*** Opening of RECORDS FOR THE TASK ***

-- ==== Sys2Proof/Laws/PerInstr.lean ====
section
/-! SUPPORT. Per-command lemmas on operand sizes. -/

namespace Sys2Proof.Laws.BodyBound

/-- A well-formed command carries at most one message's worth of bytes (R358: 2^31). -/
def Statement (i : Instr) : Prop := i.wellFormed = true → i.bodyBytes ≤ 2 ^ 31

*** Close of RECORDS FOR THE TASK ***

*THE PROBLEM*.
Every record above needs to be given again exactly.

*RESPONSE TO THIS TASK*.
-- ==== Sys2Proof/Laws/PerInstr.lean ====
section
/-! SUPPORT. Per-command lemmas on operand sizes. -/

namespace Sys2Proof.Laws.BodyBound

/-- A well-formed command carries at most one message's worth of bytes (R358: 2^31). -/
def Statement (i : Instr) : Prop := i.wellFormed = true → i.bodyBytes ≤ 2 ^ 31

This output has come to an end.